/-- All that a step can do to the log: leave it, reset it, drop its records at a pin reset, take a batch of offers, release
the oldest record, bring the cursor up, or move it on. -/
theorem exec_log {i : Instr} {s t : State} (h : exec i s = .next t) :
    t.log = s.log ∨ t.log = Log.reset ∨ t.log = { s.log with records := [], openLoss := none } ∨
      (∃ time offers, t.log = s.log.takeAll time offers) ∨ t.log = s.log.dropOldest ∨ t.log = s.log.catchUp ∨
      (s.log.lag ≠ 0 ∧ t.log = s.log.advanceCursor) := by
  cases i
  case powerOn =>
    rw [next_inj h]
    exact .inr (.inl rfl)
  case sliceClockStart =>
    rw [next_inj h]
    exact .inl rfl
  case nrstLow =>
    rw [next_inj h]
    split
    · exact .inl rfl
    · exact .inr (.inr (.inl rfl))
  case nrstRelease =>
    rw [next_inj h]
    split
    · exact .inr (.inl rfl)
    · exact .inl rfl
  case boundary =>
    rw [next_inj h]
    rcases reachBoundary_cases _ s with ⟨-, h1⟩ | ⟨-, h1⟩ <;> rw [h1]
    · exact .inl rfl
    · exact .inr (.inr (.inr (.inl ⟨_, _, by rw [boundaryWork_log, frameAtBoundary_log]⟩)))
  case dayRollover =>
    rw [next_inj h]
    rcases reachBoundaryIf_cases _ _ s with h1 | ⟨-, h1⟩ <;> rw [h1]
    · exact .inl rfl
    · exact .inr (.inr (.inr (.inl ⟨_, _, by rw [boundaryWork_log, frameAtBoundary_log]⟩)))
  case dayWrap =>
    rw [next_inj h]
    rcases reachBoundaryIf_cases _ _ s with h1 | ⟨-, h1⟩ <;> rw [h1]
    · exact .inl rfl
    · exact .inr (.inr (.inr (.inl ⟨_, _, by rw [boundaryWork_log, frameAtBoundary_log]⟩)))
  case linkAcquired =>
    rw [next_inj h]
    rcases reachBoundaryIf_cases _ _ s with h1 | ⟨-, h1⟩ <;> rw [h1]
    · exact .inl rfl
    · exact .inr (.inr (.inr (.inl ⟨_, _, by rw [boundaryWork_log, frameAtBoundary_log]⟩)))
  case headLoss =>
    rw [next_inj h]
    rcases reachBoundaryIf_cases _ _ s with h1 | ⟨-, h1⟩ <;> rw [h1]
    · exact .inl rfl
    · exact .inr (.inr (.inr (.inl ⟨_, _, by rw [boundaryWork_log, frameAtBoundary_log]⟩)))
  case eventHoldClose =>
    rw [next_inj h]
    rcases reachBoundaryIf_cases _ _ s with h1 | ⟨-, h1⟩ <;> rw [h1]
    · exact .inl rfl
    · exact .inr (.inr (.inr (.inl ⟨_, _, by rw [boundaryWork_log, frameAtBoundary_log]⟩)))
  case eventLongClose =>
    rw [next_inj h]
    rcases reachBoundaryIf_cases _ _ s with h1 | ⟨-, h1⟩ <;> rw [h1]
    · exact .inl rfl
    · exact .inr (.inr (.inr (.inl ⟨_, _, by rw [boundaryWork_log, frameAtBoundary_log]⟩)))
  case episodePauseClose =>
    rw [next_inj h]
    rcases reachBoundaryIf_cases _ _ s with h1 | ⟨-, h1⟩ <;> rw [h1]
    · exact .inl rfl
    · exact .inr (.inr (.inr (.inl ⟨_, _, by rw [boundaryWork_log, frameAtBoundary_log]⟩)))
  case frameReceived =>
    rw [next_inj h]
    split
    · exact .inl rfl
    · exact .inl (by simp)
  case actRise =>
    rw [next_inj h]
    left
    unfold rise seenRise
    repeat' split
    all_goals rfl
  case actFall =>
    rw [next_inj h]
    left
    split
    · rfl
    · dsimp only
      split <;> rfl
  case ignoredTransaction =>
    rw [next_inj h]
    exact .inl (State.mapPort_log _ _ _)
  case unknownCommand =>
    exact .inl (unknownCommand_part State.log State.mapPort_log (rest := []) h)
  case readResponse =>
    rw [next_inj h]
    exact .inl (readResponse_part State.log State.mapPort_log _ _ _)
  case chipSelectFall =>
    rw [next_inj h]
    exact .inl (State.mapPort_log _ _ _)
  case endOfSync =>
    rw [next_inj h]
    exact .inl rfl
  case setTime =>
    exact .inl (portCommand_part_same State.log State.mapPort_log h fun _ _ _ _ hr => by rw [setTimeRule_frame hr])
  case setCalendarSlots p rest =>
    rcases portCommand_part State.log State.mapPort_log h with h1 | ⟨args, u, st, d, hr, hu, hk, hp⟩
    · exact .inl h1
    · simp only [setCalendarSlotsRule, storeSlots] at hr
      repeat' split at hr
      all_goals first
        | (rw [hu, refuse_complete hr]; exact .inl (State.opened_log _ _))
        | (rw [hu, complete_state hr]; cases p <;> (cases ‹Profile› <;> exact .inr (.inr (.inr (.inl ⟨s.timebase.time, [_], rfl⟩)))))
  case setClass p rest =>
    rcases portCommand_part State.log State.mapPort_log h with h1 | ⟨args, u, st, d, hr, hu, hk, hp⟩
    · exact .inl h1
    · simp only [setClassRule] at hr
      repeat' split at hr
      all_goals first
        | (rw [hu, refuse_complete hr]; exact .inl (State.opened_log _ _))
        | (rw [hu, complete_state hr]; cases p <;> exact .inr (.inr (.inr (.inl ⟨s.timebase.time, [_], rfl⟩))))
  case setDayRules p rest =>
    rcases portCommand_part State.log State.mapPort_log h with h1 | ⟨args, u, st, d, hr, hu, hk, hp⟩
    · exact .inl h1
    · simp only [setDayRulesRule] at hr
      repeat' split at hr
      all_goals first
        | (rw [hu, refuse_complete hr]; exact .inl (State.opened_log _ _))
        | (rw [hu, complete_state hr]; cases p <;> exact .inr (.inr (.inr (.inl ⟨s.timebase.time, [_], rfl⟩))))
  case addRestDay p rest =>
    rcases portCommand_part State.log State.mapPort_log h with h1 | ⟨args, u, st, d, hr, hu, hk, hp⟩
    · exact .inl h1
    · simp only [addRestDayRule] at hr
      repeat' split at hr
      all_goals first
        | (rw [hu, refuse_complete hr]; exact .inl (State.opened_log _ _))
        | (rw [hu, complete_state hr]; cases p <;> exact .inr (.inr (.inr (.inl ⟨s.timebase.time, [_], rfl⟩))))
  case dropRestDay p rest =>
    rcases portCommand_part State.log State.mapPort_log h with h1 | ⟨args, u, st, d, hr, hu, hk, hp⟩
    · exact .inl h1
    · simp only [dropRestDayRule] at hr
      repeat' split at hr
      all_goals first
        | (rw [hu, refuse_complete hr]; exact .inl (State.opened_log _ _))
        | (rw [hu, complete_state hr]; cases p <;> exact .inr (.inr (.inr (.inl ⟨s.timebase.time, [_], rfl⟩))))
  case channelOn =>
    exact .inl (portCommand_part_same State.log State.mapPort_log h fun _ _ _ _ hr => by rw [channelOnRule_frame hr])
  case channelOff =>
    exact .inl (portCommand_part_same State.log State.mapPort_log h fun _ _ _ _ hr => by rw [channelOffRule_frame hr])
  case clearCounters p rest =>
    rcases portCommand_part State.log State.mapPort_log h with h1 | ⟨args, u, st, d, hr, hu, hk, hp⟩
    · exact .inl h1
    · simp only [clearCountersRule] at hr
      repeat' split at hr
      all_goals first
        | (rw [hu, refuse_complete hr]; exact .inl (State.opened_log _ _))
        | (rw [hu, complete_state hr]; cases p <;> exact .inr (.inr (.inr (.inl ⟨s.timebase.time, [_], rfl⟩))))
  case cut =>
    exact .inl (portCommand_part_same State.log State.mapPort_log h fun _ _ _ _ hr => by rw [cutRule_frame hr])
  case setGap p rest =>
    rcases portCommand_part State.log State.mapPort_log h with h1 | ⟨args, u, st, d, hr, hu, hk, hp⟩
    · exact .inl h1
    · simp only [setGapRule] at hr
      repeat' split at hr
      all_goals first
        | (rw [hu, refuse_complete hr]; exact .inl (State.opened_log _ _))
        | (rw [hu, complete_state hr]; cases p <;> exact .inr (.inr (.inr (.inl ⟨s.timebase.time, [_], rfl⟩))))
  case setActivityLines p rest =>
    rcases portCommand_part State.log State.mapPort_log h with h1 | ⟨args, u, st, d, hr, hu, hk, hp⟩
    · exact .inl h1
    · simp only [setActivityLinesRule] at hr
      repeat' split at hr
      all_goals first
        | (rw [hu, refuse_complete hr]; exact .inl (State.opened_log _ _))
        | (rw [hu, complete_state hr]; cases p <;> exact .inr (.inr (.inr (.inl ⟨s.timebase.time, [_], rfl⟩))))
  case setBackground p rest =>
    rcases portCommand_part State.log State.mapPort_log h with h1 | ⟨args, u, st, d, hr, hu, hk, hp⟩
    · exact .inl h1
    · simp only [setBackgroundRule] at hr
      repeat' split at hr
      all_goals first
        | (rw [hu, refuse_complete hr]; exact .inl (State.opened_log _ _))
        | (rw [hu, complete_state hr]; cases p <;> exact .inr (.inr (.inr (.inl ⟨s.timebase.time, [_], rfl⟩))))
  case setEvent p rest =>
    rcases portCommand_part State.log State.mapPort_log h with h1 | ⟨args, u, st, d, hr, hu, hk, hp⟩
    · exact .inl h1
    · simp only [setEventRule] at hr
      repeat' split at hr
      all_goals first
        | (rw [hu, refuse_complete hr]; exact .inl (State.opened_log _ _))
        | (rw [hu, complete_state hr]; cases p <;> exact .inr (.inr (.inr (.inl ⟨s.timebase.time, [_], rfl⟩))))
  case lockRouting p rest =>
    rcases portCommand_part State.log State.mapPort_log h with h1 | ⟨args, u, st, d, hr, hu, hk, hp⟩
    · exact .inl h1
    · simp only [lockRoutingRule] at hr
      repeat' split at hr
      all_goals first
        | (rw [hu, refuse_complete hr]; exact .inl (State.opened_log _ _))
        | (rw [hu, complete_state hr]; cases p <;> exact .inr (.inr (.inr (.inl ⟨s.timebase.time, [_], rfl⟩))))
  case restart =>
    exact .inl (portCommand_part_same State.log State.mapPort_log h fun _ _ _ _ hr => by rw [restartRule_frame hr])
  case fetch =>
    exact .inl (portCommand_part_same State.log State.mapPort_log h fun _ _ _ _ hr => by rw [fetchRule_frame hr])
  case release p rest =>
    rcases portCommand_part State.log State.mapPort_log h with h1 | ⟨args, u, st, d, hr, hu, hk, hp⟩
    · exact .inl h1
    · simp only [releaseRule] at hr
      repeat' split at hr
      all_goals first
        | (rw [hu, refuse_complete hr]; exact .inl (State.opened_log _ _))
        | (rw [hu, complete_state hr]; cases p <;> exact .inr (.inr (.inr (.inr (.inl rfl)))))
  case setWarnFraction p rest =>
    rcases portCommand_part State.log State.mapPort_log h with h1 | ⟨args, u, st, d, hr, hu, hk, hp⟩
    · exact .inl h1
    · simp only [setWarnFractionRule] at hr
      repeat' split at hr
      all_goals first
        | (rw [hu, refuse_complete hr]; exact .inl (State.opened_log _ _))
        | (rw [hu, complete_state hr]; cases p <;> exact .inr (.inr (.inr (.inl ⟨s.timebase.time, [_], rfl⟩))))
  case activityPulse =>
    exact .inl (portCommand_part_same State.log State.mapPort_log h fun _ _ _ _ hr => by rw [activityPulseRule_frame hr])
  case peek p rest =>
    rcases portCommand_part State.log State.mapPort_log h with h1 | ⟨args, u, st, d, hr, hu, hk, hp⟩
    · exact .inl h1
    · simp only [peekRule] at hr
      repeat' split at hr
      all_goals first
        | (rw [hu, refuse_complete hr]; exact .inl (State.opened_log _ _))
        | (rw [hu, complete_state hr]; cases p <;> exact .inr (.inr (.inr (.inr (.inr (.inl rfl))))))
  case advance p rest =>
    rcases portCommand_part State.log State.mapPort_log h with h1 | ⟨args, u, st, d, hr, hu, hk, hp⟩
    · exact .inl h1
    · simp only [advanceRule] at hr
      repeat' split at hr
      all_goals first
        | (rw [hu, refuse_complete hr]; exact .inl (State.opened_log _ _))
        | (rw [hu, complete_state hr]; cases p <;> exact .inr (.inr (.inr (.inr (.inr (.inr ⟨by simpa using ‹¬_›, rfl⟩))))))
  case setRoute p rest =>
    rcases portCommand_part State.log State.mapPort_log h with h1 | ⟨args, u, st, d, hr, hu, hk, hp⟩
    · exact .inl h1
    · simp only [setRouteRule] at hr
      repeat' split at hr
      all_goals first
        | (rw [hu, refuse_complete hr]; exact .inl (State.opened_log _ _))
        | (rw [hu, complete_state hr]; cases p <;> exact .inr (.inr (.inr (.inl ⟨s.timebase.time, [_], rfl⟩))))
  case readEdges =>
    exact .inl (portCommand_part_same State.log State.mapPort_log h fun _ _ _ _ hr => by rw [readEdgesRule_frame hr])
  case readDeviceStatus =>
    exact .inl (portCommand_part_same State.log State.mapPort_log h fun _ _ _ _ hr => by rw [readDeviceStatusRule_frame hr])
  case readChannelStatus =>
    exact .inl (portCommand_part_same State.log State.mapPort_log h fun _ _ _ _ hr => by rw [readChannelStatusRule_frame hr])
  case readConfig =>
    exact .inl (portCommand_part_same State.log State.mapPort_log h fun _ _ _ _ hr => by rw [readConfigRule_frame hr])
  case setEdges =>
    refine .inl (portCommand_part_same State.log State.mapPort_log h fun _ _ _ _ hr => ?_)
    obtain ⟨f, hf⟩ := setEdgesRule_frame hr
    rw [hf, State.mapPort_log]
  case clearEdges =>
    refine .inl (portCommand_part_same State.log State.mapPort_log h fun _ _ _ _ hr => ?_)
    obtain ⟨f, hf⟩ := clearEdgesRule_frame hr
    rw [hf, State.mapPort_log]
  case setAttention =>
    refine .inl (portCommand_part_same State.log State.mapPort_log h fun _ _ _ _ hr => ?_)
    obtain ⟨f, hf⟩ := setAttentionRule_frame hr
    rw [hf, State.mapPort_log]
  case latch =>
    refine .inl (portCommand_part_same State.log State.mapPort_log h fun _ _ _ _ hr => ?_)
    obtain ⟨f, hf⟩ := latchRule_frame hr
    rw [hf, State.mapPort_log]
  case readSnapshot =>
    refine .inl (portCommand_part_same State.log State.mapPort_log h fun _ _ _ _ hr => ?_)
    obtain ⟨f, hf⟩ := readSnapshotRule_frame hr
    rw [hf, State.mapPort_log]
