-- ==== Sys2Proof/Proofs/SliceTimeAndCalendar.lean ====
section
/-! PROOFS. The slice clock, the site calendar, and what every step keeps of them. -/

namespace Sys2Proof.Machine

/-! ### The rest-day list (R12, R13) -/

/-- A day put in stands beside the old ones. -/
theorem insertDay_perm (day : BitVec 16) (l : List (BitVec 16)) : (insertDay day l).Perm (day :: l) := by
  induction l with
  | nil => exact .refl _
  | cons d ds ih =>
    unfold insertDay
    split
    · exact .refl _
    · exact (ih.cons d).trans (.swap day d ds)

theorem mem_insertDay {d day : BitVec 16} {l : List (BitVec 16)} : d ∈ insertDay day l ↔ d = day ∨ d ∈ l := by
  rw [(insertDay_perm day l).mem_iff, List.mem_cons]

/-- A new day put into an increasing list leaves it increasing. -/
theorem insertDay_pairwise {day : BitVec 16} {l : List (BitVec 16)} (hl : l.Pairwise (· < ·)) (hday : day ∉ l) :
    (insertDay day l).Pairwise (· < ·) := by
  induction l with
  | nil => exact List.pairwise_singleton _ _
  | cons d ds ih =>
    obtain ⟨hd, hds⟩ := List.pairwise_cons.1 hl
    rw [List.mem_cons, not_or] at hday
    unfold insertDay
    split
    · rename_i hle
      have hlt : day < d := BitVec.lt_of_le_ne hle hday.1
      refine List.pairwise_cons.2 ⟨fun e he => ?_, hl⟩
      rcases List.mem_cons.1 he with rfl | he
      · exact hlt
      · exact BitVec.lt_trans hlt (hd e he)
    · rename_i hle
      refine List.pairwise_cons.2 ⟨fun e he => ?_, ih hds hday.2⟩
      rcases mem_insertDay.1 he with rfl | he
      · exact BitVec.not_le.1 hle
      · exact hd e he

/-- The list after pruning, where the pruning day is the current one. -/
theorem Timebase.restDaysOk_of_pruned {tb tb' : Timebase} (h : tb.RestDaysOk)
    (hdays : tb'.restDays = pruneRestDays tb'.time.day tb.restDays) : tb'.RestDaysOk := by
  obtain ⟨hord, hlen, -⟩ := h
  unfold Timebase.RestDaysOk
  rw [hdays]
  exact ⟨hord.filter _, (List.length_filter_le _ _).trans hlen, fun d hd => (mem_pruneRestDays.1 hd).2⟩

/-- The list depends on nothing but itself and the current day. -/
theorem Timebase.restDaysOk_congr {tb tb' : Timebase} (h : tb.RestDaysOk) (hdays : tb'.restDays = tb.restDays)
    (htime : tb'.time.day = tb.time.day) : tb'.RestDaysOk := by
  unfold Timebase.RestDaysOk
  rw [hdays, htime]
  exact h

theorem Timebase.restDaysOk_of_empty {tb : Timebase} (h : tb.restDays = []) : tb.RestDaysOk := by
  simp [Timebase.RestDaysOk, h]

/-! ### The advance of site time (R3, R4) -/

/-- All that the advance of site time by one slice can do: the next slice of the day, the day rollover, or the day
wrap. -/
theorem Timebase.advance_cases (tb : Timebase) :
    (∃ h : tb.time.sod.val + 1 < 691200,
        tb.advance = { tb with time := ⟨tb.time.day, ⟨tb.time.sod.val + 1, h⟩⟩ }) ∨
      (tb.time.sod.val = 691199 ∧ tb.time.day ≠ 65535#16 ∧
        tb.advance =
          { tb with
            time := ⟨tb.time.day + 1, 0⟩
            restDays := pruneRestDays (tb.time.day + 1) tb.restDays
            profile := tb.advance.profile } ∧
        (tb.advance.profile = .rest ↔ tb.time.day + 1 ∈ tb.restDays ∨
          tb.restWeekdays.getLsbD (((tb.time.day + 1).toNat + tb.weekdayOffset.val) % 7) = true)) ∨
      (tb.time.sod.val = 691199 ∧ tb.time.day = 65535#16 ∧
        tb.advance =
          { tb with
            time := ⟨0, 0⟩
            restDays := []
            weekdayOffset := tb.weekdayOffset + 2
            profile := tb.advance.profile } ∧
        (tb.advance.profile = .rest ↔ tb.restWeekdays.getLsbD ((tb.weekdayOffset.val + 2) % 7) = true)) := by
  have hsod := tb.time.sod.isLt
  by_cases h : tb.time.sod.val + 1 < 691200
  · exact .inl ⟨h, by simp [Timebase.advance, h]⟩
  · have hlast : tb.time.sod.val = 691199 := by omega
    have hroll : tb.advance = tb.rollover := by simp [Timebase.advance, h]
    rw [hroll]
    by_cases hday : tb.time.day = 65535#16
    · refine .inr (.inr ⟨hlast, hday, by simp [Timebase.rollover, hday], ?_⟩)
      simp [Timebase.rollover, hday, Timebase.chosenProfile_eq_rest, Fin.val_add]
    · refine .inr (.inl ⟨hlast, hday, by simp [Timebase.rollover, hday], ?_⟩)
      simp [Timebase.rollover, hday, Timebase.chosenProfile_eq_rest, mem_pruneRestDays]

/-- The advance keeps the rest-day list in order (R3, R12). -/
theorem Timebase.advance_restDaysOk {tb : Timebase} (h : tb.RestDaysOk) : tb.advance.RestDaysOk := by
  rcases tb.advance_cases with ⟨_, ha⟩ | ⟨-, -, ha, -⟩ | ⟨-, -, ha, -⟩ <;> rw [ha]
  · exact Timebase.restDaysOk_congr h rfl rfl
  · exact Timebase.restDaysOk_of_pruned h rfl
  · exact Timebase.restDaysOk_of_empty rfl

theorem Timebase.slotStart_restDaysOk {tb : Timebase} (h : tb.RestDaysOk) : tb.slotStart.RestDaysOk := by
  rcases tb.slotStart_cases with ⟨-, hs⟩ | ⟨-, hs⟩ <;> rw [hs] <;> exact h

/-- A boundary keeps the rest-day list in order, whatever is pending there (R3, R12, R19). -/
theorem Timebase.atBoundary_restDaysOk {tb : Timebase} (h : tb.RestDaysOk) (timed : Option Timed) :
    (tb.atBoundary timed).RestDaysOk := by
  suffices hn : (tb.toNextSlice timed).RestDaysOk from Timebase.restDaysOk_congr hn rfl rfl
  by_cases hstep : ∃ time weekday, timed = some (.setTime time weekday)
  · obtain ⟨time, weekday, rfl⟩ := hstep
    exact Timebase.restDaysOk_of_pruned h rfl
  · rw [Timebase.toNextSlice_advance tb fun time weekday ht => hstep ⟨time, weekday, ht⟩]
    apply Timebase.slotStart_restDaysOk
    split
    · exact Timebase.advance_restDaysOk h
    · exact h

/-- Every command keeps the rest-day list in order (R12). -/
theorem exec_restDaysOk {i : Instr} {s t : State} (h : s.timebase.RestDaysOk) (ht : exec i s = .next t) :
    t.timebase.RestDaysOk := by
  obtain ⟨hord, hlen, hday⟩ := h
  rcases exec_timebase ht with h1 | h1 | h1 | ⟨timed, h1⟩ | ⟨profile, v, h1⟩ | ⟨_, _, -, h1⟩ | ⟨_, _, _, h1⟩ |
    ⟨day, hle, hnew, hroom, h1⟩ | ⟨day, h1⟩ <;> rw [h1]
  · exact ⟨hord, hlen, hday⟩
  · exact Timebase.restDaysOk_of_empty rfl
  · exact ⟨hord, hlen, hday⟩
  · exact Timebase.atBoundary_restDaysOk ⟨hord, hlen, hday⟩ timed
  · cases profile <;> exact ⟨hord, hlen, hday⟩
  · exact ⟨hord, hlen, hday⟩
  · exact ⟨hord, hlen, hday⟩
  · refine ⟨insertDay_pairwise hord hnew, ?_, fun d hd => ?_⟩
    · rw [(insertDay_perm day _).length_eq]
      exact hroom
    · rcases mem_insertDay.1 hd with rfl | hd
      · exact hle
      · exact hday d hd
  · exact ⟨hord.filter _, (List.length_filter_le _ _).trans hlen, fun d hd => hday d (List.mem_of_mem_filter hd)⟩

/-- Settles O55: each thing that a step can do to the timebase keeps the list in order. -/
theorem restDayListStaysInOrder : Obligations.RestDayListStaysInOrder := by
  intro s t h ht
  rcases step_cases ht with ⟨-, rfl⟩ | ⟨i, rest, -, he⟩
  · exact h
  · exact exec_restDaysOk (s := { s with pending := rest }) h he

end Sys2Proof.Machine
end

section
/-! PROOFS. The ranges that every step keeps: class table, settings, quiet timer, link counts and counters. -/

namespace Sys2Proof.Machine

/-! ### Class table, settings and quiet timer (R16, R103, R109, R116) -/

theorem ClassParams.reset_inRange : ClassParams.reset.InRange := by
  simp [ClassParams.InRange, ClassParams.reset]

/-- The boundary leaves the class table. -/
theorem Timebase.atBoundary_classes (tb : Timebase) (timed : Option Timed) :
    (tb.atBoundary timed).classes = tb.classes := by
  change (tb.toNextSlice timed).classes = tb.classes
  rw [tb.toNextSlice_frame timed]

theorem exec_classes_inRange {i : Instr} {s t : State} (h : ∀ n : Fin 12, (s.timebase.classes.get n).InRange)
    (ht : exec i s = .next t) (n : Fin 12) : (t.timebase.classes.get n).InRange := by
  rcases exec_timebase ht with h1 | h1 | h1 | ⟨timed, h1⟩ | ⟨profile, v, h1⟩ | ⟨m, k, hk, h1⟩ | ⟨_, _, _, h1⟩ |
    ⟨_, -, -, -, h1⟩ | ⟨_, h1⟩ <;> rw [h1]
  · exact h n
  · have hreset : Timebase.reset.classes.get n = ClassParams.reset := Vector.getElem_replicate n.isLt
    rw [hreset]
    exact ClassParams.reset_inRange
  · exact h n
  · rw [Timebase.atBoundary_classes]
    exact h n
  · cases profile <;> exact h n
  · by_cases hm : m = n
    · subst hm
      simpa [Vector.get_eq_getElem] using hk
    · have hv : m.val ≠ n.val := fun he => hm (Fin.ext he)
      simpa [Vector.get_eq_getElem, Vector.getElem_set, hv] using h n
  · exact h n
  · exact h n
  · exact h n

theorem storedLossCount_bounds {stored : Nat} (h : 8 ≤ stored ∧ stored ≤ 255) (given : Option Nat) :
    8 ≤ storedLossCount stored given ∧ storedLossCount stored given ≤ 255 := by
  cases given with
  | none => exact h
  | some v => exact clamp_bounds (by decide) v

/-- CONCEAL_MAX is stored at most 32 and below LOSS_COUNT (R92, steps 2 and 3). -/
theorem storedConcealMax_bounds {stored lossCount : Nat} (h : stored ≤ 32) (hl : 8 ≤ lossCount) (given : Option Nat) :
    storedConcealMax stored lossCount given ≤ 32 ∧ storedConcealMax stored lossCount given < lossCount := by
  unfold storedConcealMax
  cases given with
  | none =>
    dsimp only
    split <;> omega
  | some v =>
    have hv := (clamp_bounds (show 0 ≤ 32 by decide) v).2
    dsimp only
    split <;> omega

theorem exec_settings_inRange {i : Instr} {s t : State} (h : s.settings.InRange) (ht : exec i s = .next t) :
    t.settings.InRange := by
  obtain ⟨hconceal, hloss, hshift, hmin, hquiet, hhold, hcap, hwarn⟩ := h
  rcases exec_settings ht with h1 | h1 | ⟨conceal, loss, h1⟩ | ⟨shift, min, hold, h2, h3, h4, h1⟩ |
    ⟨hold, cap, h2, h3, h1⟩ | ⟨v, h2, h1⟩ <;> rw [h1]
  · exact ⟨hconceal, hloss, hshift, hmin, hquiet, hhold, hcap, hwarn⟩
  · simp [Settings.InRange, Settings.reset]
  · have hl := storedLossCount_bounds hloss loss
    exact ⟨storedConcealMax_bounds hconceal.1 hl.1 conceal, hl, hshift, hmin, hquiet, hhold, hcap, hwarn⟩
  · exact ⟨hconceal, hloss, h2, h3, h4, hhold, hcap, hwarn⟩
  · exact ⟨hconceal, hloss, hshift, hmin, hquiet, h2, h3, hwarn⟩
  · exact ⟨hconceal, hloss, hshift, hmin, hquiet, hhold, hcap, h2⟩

....................

## What the task asks
Search the data and copy each line containing "hconceal".

## Written response
  obtain ⟨hconceal, hloss, hshift, hmin, hquiet, hhold, hcap, hwarn⟩ := h
  · exact ⟨hconceal, hloss, hshift, hmin, hquiet, hhold, hcap, hwarn⟩
    exact ⟨storedConcealMax_bounds hconceal.1 hl.1 conceal, hl, hshift, hmin, hquiet, hhold, hcap, hwarn⟩
  · exact ⟨hconceal, hloss, h2, h3, h4, hhold, hcap, hwarn⟩
  · exact ⟨hconceal, hloss, hshift, hmin, hquiet, h2, h3, hwarn⟩
  · exact ⟨hconceal, hloss, hshift, hmin, hquiet, hhold, hcap, h2⟩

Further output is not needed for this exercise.